Federal oil ministry blames producers for the halt of Iraq's oil exports via Turkiye

Last Update: 2024-03-25 11:00:06 - Source: Shafaq News

Shafaq News/ Iraq's oil ministry on Monday fired back at the Association of Petroleum Industry in Kurdistan (APIKUR), refuting claims that the federal government is to blame for the stalled oil exports from the Kurdistan Region.

About 450,000 barrels per day of crude once flowed through Iraq's northern oil export route via Turkiye, and its closure has led to the loss of roughly $11 billion to $12 billion for Iraq, according to APIKUR estimates.

Ankara halted flows on March 25, 2023, after an arbitration ruling found it had violated provisions of a 1973 treaty by facilitating oil exports from the semi-autonomous region of Kurdistan without the consent of the Iraqi federal government in Baghdad.

The court ordered Ankara to pay Baghdad $1.5 billion in damages for unauthorized exports between 2014 and 2018. A second ongoing arbitration case covers the period from 2018 onwards. The countries remain embroiled in a protracted legal tussle.

"Following negotiations, Iraq and Turkiye agreed to restart pipeline operations and address technical issues arising from the closure," the ministry said. "The federal government has borne the brunt of the export halt due to reasons pertaining to sovereign oil policy, among others."

The ministry added that the "foreign companies" rejection to hand over production to the Region's government as the primary reason for the current situation.

"Resumption of exports hinges on these companies complying with the law and officially delivering the oil produced from the Kurdish fields."

The ministry reiterated its commitment to a swift resumption of exports through the pipeline, adhering to constitutional and legal frameworks.
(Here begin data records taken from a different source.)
theorem begun_scratch {c a : Nat} (core : c ∈ t.cores) (low : 512 * t.b ≤ a) (high : a < 512 * t.b + 512 * g.pkt.granules) :
    (s.begun tk t g).scratch.read 0 (2 ^ 19 * c + a) = 0 := by
  rw [State.begun, State.readied, startAcquire_scratch]
  exact zeroTeam_zero core low high

theorem begun_group {gk : Nat} {x : Group} (found : s.groups.get? gk = some x) (team : x.team = tk) :
    (s.begun tk t g).groups.get? gk = some (x.started tk t g.pkt (g.seen.join s.endedSeen)) := by
  refine (Tbl.get?_map_value s.groups (fun x =>
    if x.team = tk then x.started tk t g.pkt (g.seen.join s.endedSeen) else x) gk).trans ?_
  rw [found, Option.map_some, if_pos team]

/-- A trace changes its context's count of records, and writes one. -/
theorem trace_recorded (s : State) (ck gk lane : Nat) (lpc : Word) (kind : Nat) (tag value : Option Nat) (k : Option Nat) :
    Recorded s k (s.trace ck gk lane lpc kind tag value) := by
  unfold State.trace
  extract_lets c size n u
  split
  · have counted : Recorded s k u := .modCtx s k ck fun _ => ⟨rfl, id, id⟩
    have numbered : u.freeIdx.2.standing = u.standing := rfl
    exact (counted.trans (.of_standing numbered k)).trans (.of_standing (devWrite_standing ..) k)
  · exact .refl ..

theorem traceStart_of_off {ck : Nat} (off : bitOf (s.ctx ck).trcctl 31 = false) : s.traceStart tk ck = s := by
  unfold State.traceStart State.trace
  simp only [off, Bool.false_and, Bool.false_eq_true, if_false]

theorem startTeam_teams : (s.startTeam tk t g).teams = s.teams.modify tk (Team.begun s.clock) :=
  (congrArg State.teams (startTeam_eq s tk t g)).trans (trace_recorded _ _ _ _ _ _ _ _ none).teams

end

section

variable (x : Group) (tk : Nat) (t : Team) (p : Packet) (seen : Tbl Nat)

theorem scalar_setScalar (g : Group) (i j : Nat) (v : Word) : (g.setScalar i v).scalar j = if i = j then v else g.scalar j := by
  unfold Group.scalar
  rw [setScalar_scal, Tbl.read_write]

theorem scalars_of_writes (g : Group) {v : Nat} (small : v < 2 ^ 64) (a b : Word) :
    let y := ((g.setScalars 0 2 v).setScalar 2 a).setScalar 3 b
    y.scalars 0 2 = v ∧ y.scalar 2 = a ∧ y.scalar 3 = b := by
  intro y
  have read (i : Nat) : y.scalar i = if 3 = i then b else if 2 = i then a else (g.setScalars 0 2 v).scalar i := by
    rw [scalar_setScalar, scalar_setScalar]
  refine ⟨?_, read 2, read 3⟩
  have param := scalars_setScalars g 0 2 v
  rw [Nat.mod_eq_of_lt small] at param
  rw [← param]
  simp only [Group.scalars, read]
  rfl

theorem started_lanes (l : Nat) : (x.started tk t p seen).lanes.get? l =
    if l < 32 ∧ 32 * x.gid.toNat + l < p.threads then some (Thread.sees seen { tid := 32 * x.gid.toNat + l }) else none := by
  refine (Tbl.get?_map_value (startThreads p x.gid.toNat) (Thread.sees seen) l).trans ?_
  unfold startThreads
  rw [Tbl.get?_map_list (fun l => ({ tid := 32 * x.gid.toNat + l } : Thread))]
  simp only [List.mem_filter, List.mem_range, decide_eq_true_eq]
  split <;> rfl

end

section

variable {s : State} {tk : Nat} {tm : Team} {g : Grid}

/-- A team that stands before another of its dispatcher's teams of the grid, held unplaced or saved ones among them (03 R80). -/
theorem nextToStart_eq_false (grid : s.gridOf tm = some g) : s.nextToStart tk tm = false ↔
    (∃ e ∈ s.teams, e.1 ≠ tk ∧ e.2.started = false ∧ e.2.grid = tm.grid ∧ e.2.d = tm.d ∧ e.2.idx < tm.idx) ∨
      (g.pkt.cres = false ∧ ∃ e ∈ g.held, e.1 = tm.d ∧ e.2 < tm.idx) ∨
      ∃ e ∈ s.savedTeams, e.1 ≠ tk ∧ e.2.team.grid = tm.grid ∧ e.2.team.d = tm.d ∧ e.2.team.idx < tm.idx := by
  unfold State.nextToStart
  rw [grid]
  simp only [Option.all_some, Bool.and_eq_false_iff, List.all_eq_false, Bool.or_eq_false_iff, Bool.or_eq_true, not_or,
    decide_eq_true_eq, Bool.not_eq_true, ne_eq, not_not, not_le, or_assoc]

theorem teamStart_of (found : s.teams.get? tk = some tm) (grid : s.gridOf tm = some g) : exec (.teamStart tk) s = .next (
    if tm.started || tm.yielding || (s.savedTeams.get? tk).isSome || !s.nextToStart tk tm then s
    else (s.startSet tk tm g).foldl (fun s e => s.startTeam e.1 e.2 g) s) := by
  rw [exec_teamStart, execTeamStart, found]
  dsimp only [Option.bind_some]
  rw [grid]

/-- A co-resident grid's teams start together (04 R92). -/
theorem startSet_started (whole : g.pkt.cres = true) {e : Nat × Team} (listed : e ∈ s.teams) (same : e.2.grid = tm.grid)
    (idle : e.2.started = false) (here : s.savedTeams.get? e.1 = none) :
    ∃ tm', ((s.startSet tk tm g).foldl (fun s e => s.startTeam e.1 e.2 g) s).teams.get? e.1 = some tm' ∧
      tm'.started = true := by
  have turn : e ∈ s.startSet tk tm g := by
    rw [State.startSet, if_pos whole, List.mem_filter]
    exact ⟨listed, by simp [same, idle, here]⟩
  have start (u : State) (x : Nat × Team) : (u.startTeam x.1 x.2 g).teams.get? e.1 =
      if x.1 = e.1 then (u.teams.get? e.1).map (Team.begun u.clock) else u.teams.get? e.1 := by
    rw [startTeam_teams, Tbl.get?_modify]
  refine foldl_sets (P := fun u => ∃ tm', u.teams.get? e.1 = some tm' ∧ tm'.started = true)
    (Q := fun u => ∃ tm', u.teams.get? e.1 = some tm') (fun u x h => ?_) (fun u x h => ?_) (fun u h => ?_) turn
    (Option.isSome_iff_exists.1 (Tbl.get?_isSome_of_mem listed))
  · obtain ⟨tm', h⟩ := h
    rw [start, h]
    split <;> exact ⟨_, rfl⟩
  · obtain ⟨tm', h, started⟩ := h
    rw [start, h]
    split
    · exact ⟨_, rfl, rfl⟩
    · exact ⟨_, rfl, started⟩
  · obtain ⟨tm', h⟩ := h
    rw [start, if_pos rfl, h]
    exact ⟨_, rfl, rfl⟩

theorem startSet_alone (alone : g.pkt.cres = false) (off : bitOf (s.ctx g.ck).trcctl 31 = false) :
    (s.startSet tk tm g).foldl (fun s e => s.startTeam e.1 e.2 g) s = s.begun tk tm g := by
  rw [State.startSet, if_neg (by simp [alone]), List.foldl_cons, List.foldl_nil, startTeam_eq]
  exact traceStart_of_off _ tk (by rw [begun_ctx]; exact off)

end

/-! ## A team is removed -/

section

variable (s : State) (tk : Nat)

theorem endResidency_residencies (k : Nat) : (s.endResidency k).residencies = s.residencies.del k := by
  unfold State.endResidency
  split
  next none =>
    exact (Tbl.del_of_none none).symm
  · extract_lets zeroOn s1 s2
    have zero (u : State) (c : Nat) : (zeroOn u c).residencies = u.residencies := by
      unfold zeroOn
      split <;> rfl
    have both : s2.residencies = s.residencies := by
      unfold s2 s1
      split
      · exact (zero ..).trans (zero ..)
      · exact zero ..
    exact congrArg (Tbl.del · k) both

/-- The state without residencies, their weights and watch entries, and without what cores hold. -/
def State.lessRes (s : State) : State := { s with residencies := [], watches := [], weights := [], scales := [], cores := [] }

theorem endResidency_lessRes (k : Nat) : (s.endResidency k).lessRes = s.lessRes := by
  unfold State.endResidency
  split
  · rfl
  · extract_lets zeroOn s1 s2
    have zero (u : State) (c : Nat) : (zeroOn u c).lessRes = u.lessRes := by
      unfold zeroOn
      split <;> rfl
    have both : s2.lessRes = s.lessRes := by
      unfold s2 s1
      split
      · exact (zero ..).trans (zero ..)
      · exact zero ..
    exact both

/-- After some residencies have ended, the others stand. -/
theorem endResidencies_residencies (l : Tbl Res) :
    ∀ e ∈ (l.foldl (fun s e => s.endResidency e.1) s).residencies, e ∈ s.residencies ∧ ∀ x ∈ l, e.1 ≠ x.1 := by
  refine fun e listed => ⟨?_, fun x turn => ?_⟩
  · refine foldl_keeps (P := fun u => ∀ e ∈ u.residencies, e ∈ s.residencies) (fun u x h e he => ?_) l (fun e he => he) e listed
    rw [endResidency_residencies] at he
    exact h e (List.mem_of_mem_filter he)
  · refine foldl_sets (P := fun u => ∀ e ∈ u.residencies, e.1 ≠ x.1) (Q := fun _ => True) (fun _ _ _ => trivial)
      (fun u y h e he => ?_) (fun u _ e he => ?_) turn trivial e listed
    · rw [endResidency_residencies] at he
      exact h e (List.mem_of_mem_filter he)
    · rw [endResidency_residencies] at he
      simpa using List.of_mem_filter he

/-- The residencies of a team end (13 R335). -/
def State.endResidencies : State := (s.residencies.filter fun e => e.2.team = tk).foldl (fun s e => s.endResidency e.1) s

theorem endResidencies_lessRes : (s.endResidencies tk).lessRes = s.lessRes :=
  foldl_leaves State.lessRes (f := fun u (e : Nat × Res) => u.endResidency e.1) (fun u e => endResidency_lessRes u e.1) _ s

theorem endResidencies_team : ∀ e ∈ (s.endResidencies tk).residencies, e.2.team ≠ tk := fun e listed team => by
  obtain ⟨stood, other⟩ := endResidencies_residencies s _ e listed
  exact other e (List.mem_filter.2 ⟨stood, by simpa using team⟩) rfl

/-- The state without what a team that is removed holds. -/
def State.lessHeld : State :=
  { s.lessRes with groups := [], jobs := [], heldRecords := [], barSlots := [], walks := [], tokens := [], teams := [] }

section

variable {s t : State} (h : t.lessHeld = s.lessHeld)

include h

theorem grids_of_lessHeld : t.grids = s.grids := (congrArg State.grids h :)

theorem savedTeams_of_lessHeld : t.savedTeams = s.savedTeams := (congrArg State.savedTeams h :)

theorem queues_of_lessHeld : t.queues = s.queues := (congrArg State.queues h :)

theorem ctx_of_lessHeld (ck : Nat) : t.ctx ck = s.ctx ck := (congrArg (fun u : State => u.ctx ck) h :)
"Non-adherence to the federal government's established oil policy jeopardizes Iraq's international standing and commitments," the ministry warned.

The Kurdistan Regional Government (KRG) and the companies have yet to submit copies of their contracts for review, hindering efforts to establish new agreements compliant with Iraqi law, it continued. "The parliament adopted the production cost set by the Federal Ministry of Oil because neither the assembly nor any other federal entity had access to the contracts."

The statement hinted at unresolved outstanding debts that amount to billions of dollars owed by APIKUR to the Region's government. "These opaque debts, unknown to the federal government, deviate from standard borrowing practices."

The ministry lambasted the recent statement by APIKUR, viewing it as "blatant interference in Iraq's internal and external sovereign affairs."

"Foreign companies seeking to operate in Iraq must respect the country's sovereignty, laws, and judicial rulings. They should adapt their operations accordingly, not interfere in Iraq's sovereign matters and foreign policy," the ministry concluded.

On Saturday, APIKUR accused the Iraqi government of failing to take "the required actions to reopen the Iraqis-Turkish Pipeline and enable oil exports from the Kurdistan Region of Iraq," despite Turkiye's announcement in October 2023 that the pipeline is operational and ready to export oil.

"To date, neither APIKUR nor its members have seen any proposal from the GoI or KRG that would lead to a resumption of exports," it said.

APIKUR said it has conveyed to senior members of US Joe Biden's administration and members of the U.S. Congress that "the White House should not proceed with the planned visit of Iraqi Prime Minister Mohammad Shia Al-Sudani, on April 15, 2024, to Washington, DC unless ITP is reopened and allows oil produced in the Kurdistan Region to be exported to international markets, International Oil Companies (including APIKUR members) get surety of payment for past and future oil exports, the Government of Iraq fully implements the Iraqi federal budget for the Kurdistan Regional Government."